I didn't take a good overview picture of the Athenian treasury myself, but here's an okay (if small and low-quality) one: http://www.beazley.ox.ac.uk/cgprograms/Site/Image/AthTreas.jpg

https://webshare.uchicago.edu/users/edris/Public/Picture%20313.jpg Yeah, yeah, theater, etc. etc. Everyone and their dog has seen this shot.

https://webshare.uchicago.edu/users/edris/Public/Picture%20314.jpg Yay, nature!

https://webshare.uchicago.edu/users/edris/Public/Picture%20317.jpg A puzzling inscription on the wall that goes partway around the stadium. This inscription and the wall more generally seem to be from the Archaic period; but the rest of the stadium is much later (Hellenistic or Roman; I forget). This has excited much commentary (since it is extremely unlikely that there was actually an Archaic stadium or large structure of any kind up there).

https://webshare.uchicago.edu/users/edris/Public/Picture%20320.jpg 2500-year old paint. (From the Siphnian treasury frieze.)

https://webshare.uchicago.edu/users/edris/Public/Picture%20331.jpg The Delphi Charioteer. One of the best-preserved (heck, one of the only) classical bronzes. https://webshare.uchicago.edu/users/edris/Public/Picture%20333.jpg My attempt to take an "upskirt" shot of the charioteer, which was cut short when the guard yelled at me for reaching like four feet over the fence, and then yelled at me again for using flash.

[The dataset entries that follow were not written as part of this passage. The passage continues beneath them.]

-- ==== Sys2Proof/Tests/Slice0.lean ====
section
/-!
SUPPORT. Sys2Proof/Tests/Slice0.lean: the model's own tests: ill-formed commands are refused; each statement's hypotheses are met
by a concrete state, clause by clause; and single steps whose results the specification gives.
-/
namespace Sys2Proof.Tests
open Sys2Proof.Machine
set_option Elab.async false

/-! ### States to test on -/

/-- The module in READY around a device. -/
def ready (d : Dev) : State := { chip := { dev := d, pow := { mode := .ready, stage := 3, hubRails := true, dieRails := true } } }

/-- Die 0 claimed by partition 0, its cores out of reset. -/
def claimed : Dev := { dies := [(0, { part := some 0, live := true })], parts := [(0, { claim := 2, mask := 1 })] }

/-- A descriptor of opcode op and class cls, and fields: offset, bytes, value. -/
def descr (op cls : Nat) (fs : List (Nat × Nat × Nat)) : List Byte :=
  fs.foldl (fun d f => splice d f.1 (natLe f.2.1 f.2.2)) (splice (List.replicate 64 0#8) 0 (natLe 2 (op + 4096 * cls)))

/-- The list that runs: at index 0 of two, its segment of class 7. -/
def running : ListSt := { range := 0x10000#32, state := .running, segClass := 7 }

/-- A core that stands at a descriptor. -/
def standing (b : List Byte) (q : CoreSt := {}) : CoreSt :=
  { q with running := some 0, lists := [(0, running)], cmem := Memory.write [] 0 b }

/-- The module with core 0 at a descriptor. -/
def atDesc (b : List Byte) (q : CoreSt := {}) (d : Dev := claimed) : State := ready { d with cores := [(0, standing b q)] }

/-! ### Ill-formed commands (one for each check of WellFormed.lean) -/

theorem test_illformed_places : ([
    .nop 1152, .messageArrival 0x7FC 0, .messageArrival 0 (2 ^ 32), .tick 4, .dmaTransferStart 4 0, .platenUpdateStart 8,
    .helloTimer 36, .collFlit 40 (List.replicate 256 0#8), .passStart 0 2, .tileConvert 0 3, .laneGeneratorsAcquire 0 0,
    .laneGeneratorsAcquire 0 4, .galleyFlush 0 16 0#32, .dmaTransferDone 0 16, .permuteCopyDone 0 4, .collRunStart 0 64,
    .gaugeWindowWrite 0 0x2C0 0#32, .gaugeWindowWrite 0 0x202 0#32, .listEntryWrite 0 0x208 0#32, .laneLock 0 4,
    .linkRetrain 0 3] : List Instr).all (fun c => !c.wf) = true := by decide +kernel

theorem test_illformed_payloads : ([
    .linkFlitReceive 0 (List.replicate 255 0#8), .hello 0 (List.replicate 17 0#8), .collKick 0 0 (2 ^ 16) [],
    .shadowCopyDone 0 40960, .manifestSigned 0 [1#8], .ethFrameReceive (List.replicate 13 0#8),
    .regRd (List.replicate 31 0#8), .sessionTimeout 8, .handshakeReassemblyTimeout 8, .vinApply 39999, .vinAlert 50001,
    .pwrEnDeassert 9999999, .thermalWarn 13 0, .firmwareVerified 2, .memoryTrainingDone 0 [] 0, .d2dRetrain 0 3,
    .errClr (2 ^ 18) 0#32, .bmbRead 0x100 0, .registerWrite 0 2 0#32, .recoveryLoad 0 [], .flashWrite 3 0 (List.replicate 256 0#8),
    .trustWrite 4 (List.replicate 128 0#8), .trustWrite 0 []] : List Instr).all (fun c => !c.wf) = true := by decide +kernel

theorem test_wellformed_bounds : ([
    .nop 1151, .messageArrival 0x7FB (2 ^ 32 - 1), .tick 3, .collFlit 39 (List.replicate 256 0#8), .laneGeneratorsAcquire 0 3,
    .gaugeWindowWrite 0 0x2BC 0#32, .listEntryWrite 0 0x2F4 0#32, .manifestSigned 0 [], .vinApply 40000, .vinApply 50000,
    .pwrEnDeassert 10000000, .registerWrite (2 ^ 18 - 1) 0xFFC 0#32] : List Instr).all Instr.wf = true := by decide +kernel

/-- A command that is not well formed changes nothing. -/
theorem test_illformed_changes_nothing : exec (.nop 1152) (ready claimed) = .next (ready claimed) := rfl

/-! ### Commands of the sequencer -/

def setDesc : List Byte := descr 1 0 [(0x10, 1, 0x03), (0x18, 8, 77)]
def loopDesc : List Byte := descr 3 0 [(0x10, 1, 3), (0x12, 2, 1)]
def brDesc : List Byte := descr 4 0 [(0x12, 2, 1)]
def waitDesc (target : Nat) : List Byte := descr 5 0 [(0x10, 4, target), (0x1C, 1, 3)]

theorem witness_ControlOps : ∀ x ∈ [(0, descr 0 0 []), (1, setDesc), (2, descr 2 0 [(0x10, 1, 0x03), (0x11, 1, 0x03), (0x18, 8, 77)]),
      (3, loopDesc), (4, brDesc), (5, waitDesc 5), (5, waitDesc 0), (6, descr 6 0 [])],
    (atDesc x.2).AtControl 0 x.1 0 running x.2 ∧ running.cursor < running.last ∧ running.outside (field loopDesc 0x12 2) = false ∧
    running.outside (field brDesc 0x12 2) = false := by
  simp only [State.AtControl, State.Stands, State.CoreRuns, State.Up]; decide +kernel

/-- A WAIT.TICK that would park waits while a command of its list is in flight, and only then. -/
theorem witness_ControlOps_waits : (atDesc (waitDesc 5)).dev.waitsForList 0 0 (waitDesc 5) = false ∧
    (atDesc (waitDesc 5) { cmds := [{}] }).dev.waitsForList 0 0 (waitDesc 5) = true ∧
    (atDesc (waitDesc 5) { cmds := [{}] }).AtControl 0 5 0 running (waitDesc 5) := by
  simp only [State.AtControl, State.Stands, State.CoreRuns, State.Up]; decide +kernel

theorem witness_ControlOps_next : ((atDesc setDesc).dev.core 0).NextFits 0 := fun _ h => nomatch h

theorem witness_ControlErrors : ∀ x ∈ [descr 0 0 [(0x10, 1, 1)], descr 0 7 [], descr 3 0 [(0x12, 2, 2)], descr 4 0 [(0x12, 2, 2)]],
    (atDesc x).Stands 0 0 running x ∧ running.cursor < 1024 := by
  simp only [State.Stands, State.CoreRuns, State.Up]; decide +kernel

/-- Malformed; not of class CONTROL; out of the list; the last that is not END. -/
theorem witness_ControlErrors_clauses :
    controlBad (descr 0 0 [(0x10, 1, 1)]) = true ∧
    (controlBad (descr 0 7 []) = false ∧ dClass (descr 0 7 []) ≠ 0) ∧
    (controlBad (descr 4 0 [(0x12, 2, 2)]) = false ∧ running.outside (field (descr 4 0 [(0x12, 2, 2)]) 0x12 2) = true) ∧
    (controlBad (descr 0 0 []) = false ∧ { running with range := 0#32 }.cursor = { running with range := 0#32 }.last) := by
  decide +kernel

theorem test_set_writes : (match exec (.set 0) (atDesc setDesc) with | .next t => (t.dev.core 0).regOf 3 | _ => 0) = 77 := by
  decide +kernel

/-! ### Commands of the compute blocks -/

/-- A tile stride of n × 64 bytes at an address. -/
def tiled (a n : Nat) : Nat := a + n * 2 ^ 48
def mxDesc (op cls fi fo : Nat) : List Byte := descr op cls
  [(0x10, 8, tiled sramBase 128), (0x18, 8, tiled (sramBase + 0x10000) 128), (0x20, 8, tiled (sramBase + 0x20000) 192),
   (0x28, 4, 32), (0x2C, 4, 32), (0x34, 2, 1), (0x36, 2, 1), (0x38, 1, fi * 16 + fo), (0x39, 1, 0x10)]
def addDesc : List Byte :=
  descr 0x19 4 [(0x10, 8, tiled (sramBase + 0x20000) 192), (0x18, 4, 1), (0x1C, 1, 2), (0x1D, 1, 10), (0x24, 4, 1)]
/-- The two sources of addDesc, in its extension block. -/
def addDev : Dev := { claimed with
  mem := Memory.write [] sramBase (natLe 8 (tiled (sramBase + 0x30000) 128) ++ natLe 8 (tiled (sramBase + 0x40000) 128)) }
def cvtDesc : List Byte :=
  descr 0x20 3 [(0x10, 8, tiled sramBase 192), (0x18, 8, tiled (sramBase + 0x10000) 192), (0x20, 4, 1), (0x24, 1, 0x8A)]
def calDesc : List Byte := descr 0x20 3 [(0x24, 1, 0x80), (0x25, 1, 0x80), (0x26, 2, 0x8000)]
def calCore : CoreSt := { slots := [(0, { used := true, shared := true, calCnt := 1 })] }
def rowDesc (op : Nat) : List Byte := descr op 3
  [(0x10, 8, tiled sramBase 192), (0x18, 8, tiled (sramBase + 0x10000) 192), (0x20, 8, tiled (sramBase + 0x20000) 192),
   (0x28, 4, 32), (0x2C, 2, 1), (0x2E, 1, 0xAA)]

theorem witness_ComputeIssue_matrix : ∀ x ∈ [mxDesc 0x10 6 0 10, mxDesc 0x11 6 0 10, mxDesc 0x18 4 8 10],
    (atDesc x).Accepts 0 0 running x ∧ opIn [0x10, 0x11, 0x18] x = true := by
  simp only [State.Accepts, State.Stands, State.CoreRuns, State.Up]; decide +kernel

theorem witness_ComputeIssue_add : (atDesc addDesc {} addDev).Accepts 0 0 running addDesc ∧ opIn [0x19] addDesc = true := by
  simp only [State.Accepts, State.Stands, State.CoreRuns, State.Up]; decide +kernel

theorem witness_ComputeIssue_convert : ((atDesc cvtDesc).Accepts 0 0 running cvtDesc ∧ (CvtB.parse cvtDesc).calibrated = false) ∧
    ((atDesc calDesc calCore).Accepts 0 0 running calDesc ∧ (CvtB.parse calDesc).calibrated = true) := by
  simp only [State.Accepts, State.Stands, State.CoreRuns, State.Up]; decide +kernel

theorem witness_ComputeIssue_rows : ∀ op ∈ [0x21, 0x22, 0x23, 0x24, 0x25, 0x26],
    (atDesc (rowDesc op)).Accepts 0 0 running (rowDesc op) ∧ opIn [op] (rowDesc op) = true := by
  simp only [State.Accepts, State.Stands, State.CoreRuns, State.Up]; decide +kernel

/-! ### The other blocks' commands -/

def sendDesc : List Byte := descr 0x30 1 [(0x10, 8, sramBase), (0x18, 4, 16), (0x1C, 2, 1), (0x1E, 2, 5)]
def recvDesc : List Byte := descr 0x31 1 [(0x10, 8, sramBase), (0x18, 4, 16), (0x1C, 2, 1), (0x1E, 2, 5)]

theorem witness_MessageIssue : (atDesc sendDesc).Accepts 0 0 running sendDesc ∧ dOp sendDesc = 0x30 ∧
    (atDesc recvDesc).Accepts 0 0 running recvDesc ∧ dOp recvDesc = 0x31 ∧
    takeArrival ⟨0, false, 1, 5, 16, sramBase, none⟩ ((atDesc recvDesc).dev.core 0).arrivals = none := by
  simp only [State.Accepts, State.Stands, State.CoreRuns, State.Up]; decide +kernel

def copyDesc (last : Nat) : List Byte :=
  descr 0x38 1 [(0x10, 8, sramBase), (0x18, 8, sramBase + 0x1000), (0x20, 4, 16), (0x24, 4, 1), (6, 1, last)]
def tcopyDesc : List Byte := descr 0x39 1 [(0x10, 8, tiled sramBase 192), (0x18, 8, tiled (sramBase + 0x10000) 192),
  (0x20, 4, 1), (0x24, 4, 1), (0x28, 4, 8), (0x2C, 4, 8), (0x32, 1, 0x80)]
def drainDesc : List Byte := descr 0x38 1 [(0x31, 1, 0x80)]

theorem witness_DmaIssue : ∀ x ∈ [copyDesc 0, copyDesc 0x20, tcopyDesc, drainDesc],
    (atDesc x).Accepts 0 0 running x ∧ (DmaB.parse x).drain = decide (x = drainDesc) ∧
    (DmaB.parse x).empty = decide (x = drainDesc) ∧ dBg x = decide (x = copyDesc 0x20) := by
  simp only [State.Accepts, State.Stands, State.CoreRuns, State.Up]; decide +kernel

def gaugeDesc (op mode : Nat) : List Byte := descr op 1 [(0x10, 8, sramBase), (0x18, 4, 1), (0x1C, 2, 511), (0x1E, 2, mode)]
/-- GAUGE.SET in merge mode names its slots in its records, not in its body. -/
def mergeDesc : List Byte := descr 0x3C 1 [(0x10, 8, sramBase), (0x18, 4, 1), (0x1E, 2, 1)]

theorem witness_GaugeCommands : ∀ x ∈ [gaugeDesc 0x3C 0, mergeDesc, gaugeDesc 0x3C 2, gaugeDesc 0x3C 3, gaugeDesc 0x3D 0,
      gaugeDesc 0x3D 1], (atDesc x).Accepts 0 0 running x ∧ (MsgB.parse x).tag = field x 0x1E 2 ∧
    (atDesc x).dev.gaugeMustWait 0 ((atDesc x).dev.issueCmd 0 0 running x).desc = false ∧
    (atDesc x).dev.badAt sramBase 192 = none ∧ bit ((atDesc x).dev.reg (pgCnt 0) 0x104) 31 = false := by
  simp only [State.Accepts, State.Stands, State.CoreRuns, State.Up]; decide +kernel

def platenDesc (v aux : Nat) : List Byte := descr 0x40 2 [(0x10, 8, tiled 0 256), (0x18, 8, tiled 0x10000 256),
  (0x20, 8, 0x20000 + 2 ^ 48), (0x28, 8, v), (0x30, 8, aux)]
def platenDrainDesc : List Byte := descr 0x40 2 [(0x28, 8, 2 ^ 59)]

theorem witness_PlatenIssue : ∀ x ∈ [platenDesc 0 0, platenDesc (2 ^ 57) sramBase, platenDesc (2 ^ 58) sramBase, platenDrainDesc],
    (atDesc x).Accepts 0 0 running x ∧ dOp x = 0x40 ∧ (PltB.parse x).drain = decide (x = platenDrainDesc) ∧
    (PltB.parse x).phase = if x = platenDesc (2 ^ 57) sramBase then 1 else if x = platenDesc (2 ^ 58) sramBase then 2 else 0 := by
  simp only [State.Accepts, State.Stands, State.CoreRuns, State.Up]; decide +kernel

/-- A send of core 1 to core 2, and what receives it there: nothing, or a receive of n bytes. -/
def flight : Send := { src := 1, seq := 4, dest := 2, tag := 5, len := 16, addr := caseBase 1 }
def posted (n : Nat) : Recv := { seq := 7, src := 1, tag := 5, bound := n, addr := caseBase 2, lenToC := some 3 }
def inFlight (rs : List Recv) (xs : List Send := []) : State := ready { claimed with
  flights := [flight], cores := [(1, { cmds := [{ seq := 4 }] }), (2, { recvs := rs, arrivals := xs, cmds := [{ seq := 7 }] })] }

theorem witness_MessageMeets : ∀ rs ∈ [[], [posted 16], [posted 15]],
    (inFlight rs).Up ∧ (inFlight rs).dev.flights.find? (fun m => m.src == 1 && m.seq == 4) = some flight ∧
    (inFlight rs).dev.flights.find? (fun m => m.src == flight.src && m.dest == flight.dest) = some flight ∧
    (inFlight rs).dev.meshOpen (placeDie flight.src) (placeDie flight.dest) = true ∧
    ((inFlight rs).dev.die (placeDie flight.src)).part = ((inFlight rs).dev.die (placeDie flight.dest)).part ∧ flight.dest < 0x7F8 := by
  simp only [State.Up]; decide +kernel

theorem witness_MessageMeets_clauses : takeRecv flight [] = none ∧ takeRecv flight [posted 16] = some (posted 16, []) ∧
    takeRecv flight [posted 15] = some (posted 15, []) ∧ flight.len = (posted 16).bound ∧ (posted 15).bound < flight.len ∧
    (((inFlight []).dev.core 2).cmd? 7).isSome = true ∧ ((inFlight []).dev.core 2).arrivals.length < 32 ∧
    32 ≤ ((inFlight [] (List.replicate 32 flight)).dev.core 2).arrivals.length ∧ flight.src < numCores ∧ (inFlight []).dev.badAt flight.addr flight.len = none := by decide +kernel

https://webshare.uchicago.edu/users/edris/Public/Picture%20334.jpg Richard looking strangely flushed by the site of the Argive kouroi... Or maybe that was just walking around in the heat for hours with a jacket and scarf.

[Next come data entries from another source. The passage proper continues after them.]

-- ==== Sys2Proof/Syntax.lean ====
section
/-! DEFINITION. The instruction set and the machine's other whole steps: one constructor of `Instr` per row of
spec/opcode_table.json. Usron instructions carry their decoded fields (R126, R128, R133, R134, R137); the steps of the
hub, cores, homes, network, engines and ports carry what names the unit they act on and what comes from outside. -/

namespace Sys2Proof

/-- A 10-bit source field (R128). -/
inductive Src where
  /-- kind 00: a register, or the pair or quad based there -/
  | reg (i : BitVec 8)
  /-- kind 01: latch b0 (false) or b1 (true) -/
  | latch (one : Bool)
  /-- kind 10: the value of the extension word -/
  | ext
  /-- kind 11: a signed 8-bit short immediate -/
  | imm (v : BitVec 8)
  deriving DecidableEq, Repr

/-- The fields of an ATTR extension word (R134). -/
structure Attr where
  ispec  : BitVec 8
  policy : BitVec 3
  order  : BitVec 2
  scope  : BitVec 3
  offset : Word
  deriving DecidableEq, Repr

/-- The extension word (R133); `none` stands for X = 0. -/
inductive Ext where
  | none
  | imm32 (v : Word)
  | const (window : BitVec 3) (off : BitVec 17)
  | attr (a : Attr)
  deriving DecidableEq, Repr

/-- The fields of the general form (R126). -/
structure Ops where
  ext : Ext
  pn  : Bool
  p   : BitVec 8
  c   : Src
  b   : Src
  a   : Src
  mod : BitVec 5
  hd  : Bool
  ls  : Bool
  nw  : Bool
  d   : BitVec 8
  deriving DecidableEq, Repr

/-- The fields of the branch form (R137). -/
structure BrOps where
  pn  : Bool
  p   : BitVec 8
  rcv : BitVec 20
  tgt : BitVec 20
  deriving DecidableEq, Repr

/-- The partition modes (R28). -/
inductive PartMode where
  | one | two | four
  deriving DecidableEq, Repr

/-- What is trained between reset and full service (R22, R23). -/
inductive TrainUnit where
  | hostPort
  | troxia (k : Nat)
  | expander (k : Nat)
  | coreDie (p : Nat)
  | storeDie (p : Nat)
  | link (a b : Nat)
  | stack (k : Nat)
  | lpddr (k : Nat)
  deriving DecidableEq, Repr

/-- What Prosy is given when a context is created (R239, R367, R377, R388). -/
structure CtxSpec where
  partition : Nat
  sys       : Bool
  trapBase  : DWord
  root      : List DWord
  saveAreas : List (DWord × DWord)
  heapCaps  : List (Nat × Nat)
  deriving DecidableEq, Repr

/-- Where a storage error is found (R380): the place, and for a cached line the key of the line. -/
inductive EccLoc where
  | register (sheaf reg thread : Nat)
  | localStore (addr : Nat)
  | slotWord (addr : Nat)
  | tileWord (addr : Nat)
  | l1Line (core line : Nat)
  | sliceLine (die line : Nat)
  | icLine (core line : Nat)
  | ccBlock (core line : Nat)
  | mscBlock (block : Nat)
  | memBlock (block : Nat)
  | coreAllowance (core key : Nat)
  | dieAllowance (die key : Nat)
  deriving DecidableEq, Repr

/-- A received Troxia flit (R400): its header fields, whether its tag check and CRC pass, and its payload. -/
structure Flit where
  seq     : BitVec 24
  keyBit  : Bool
  ack     : BitVec 24
  ok      : Bool
  payload : List Byte
  deriving DecidableEq, Repr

https://webshare.uchicago.edu/users/edris/Public/Picture%20336.jpg  More kitties!

https://webshare.uchicago.edu/users/edris/Public/Picture%20338.jpg One last shot of the area. I think this one was actually from the town of Delphi itself, where we ate a late lunch at like 3:30 after they kicked us out of Delphi.

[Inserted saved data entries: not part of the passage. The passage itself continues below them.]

/-- Step 4 of decode (R142) for the general form: indices below n, alignment, even CONST offsets. -/
def operandsOk (n : Nat) (o : Ops) (f : Form) : Bool :=
  o.p.toNat < n && f.a.operandOk n o o.a && f.b.operandOk n o o.b && f.c.operandOk n o o.c
    && (match f.dst with
        | .none => true
        | .reg w => o.nw || w.regOk n o.d
        | .rmw => Width.w32.regOk n o.d)

end Sys2Proof
end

https://webshare.uchicago.edu/users/edris/Public/Picture%20341.jpg Naupactis harbor, where we stopped for some coffee. We decided it was probably built by the Venetians.

https://webshare.uchicago.edu/users/edris/Public/Picture%20344.jpg They have a statue of Cervantes, who was gloriously wounded fighting The Turk at Lepanto (i.e., a few hundred meters away).

https://webshare.uchicago.edu/users/edris/Public/Picture%20346.jpg The river Alpheos just north of Olympia (possibly personified as figure A in the East pediment).

https://webshare.uchicago.edu/users/edris/Public/Picture%20349.jpg This is a shot of a model they have set up in the first room of the Olympia museum. It shows the Pelopeion (the supposed grave of Pelops, which you'll see later in a photo of the actual thing). I'm not quite sure what it's deal is, but the DAI just did excavations there in the 90s so I guess it's from then.

https://webshare.uchicago.edu/users/edris/Public/Picture%20352.jpg A forest of small bronze animal figurines found at Olympia. Woot.

https://webshare.uchicago.edu/users/edris/Public/Picture%20356.jpg Corinthian-style helmets...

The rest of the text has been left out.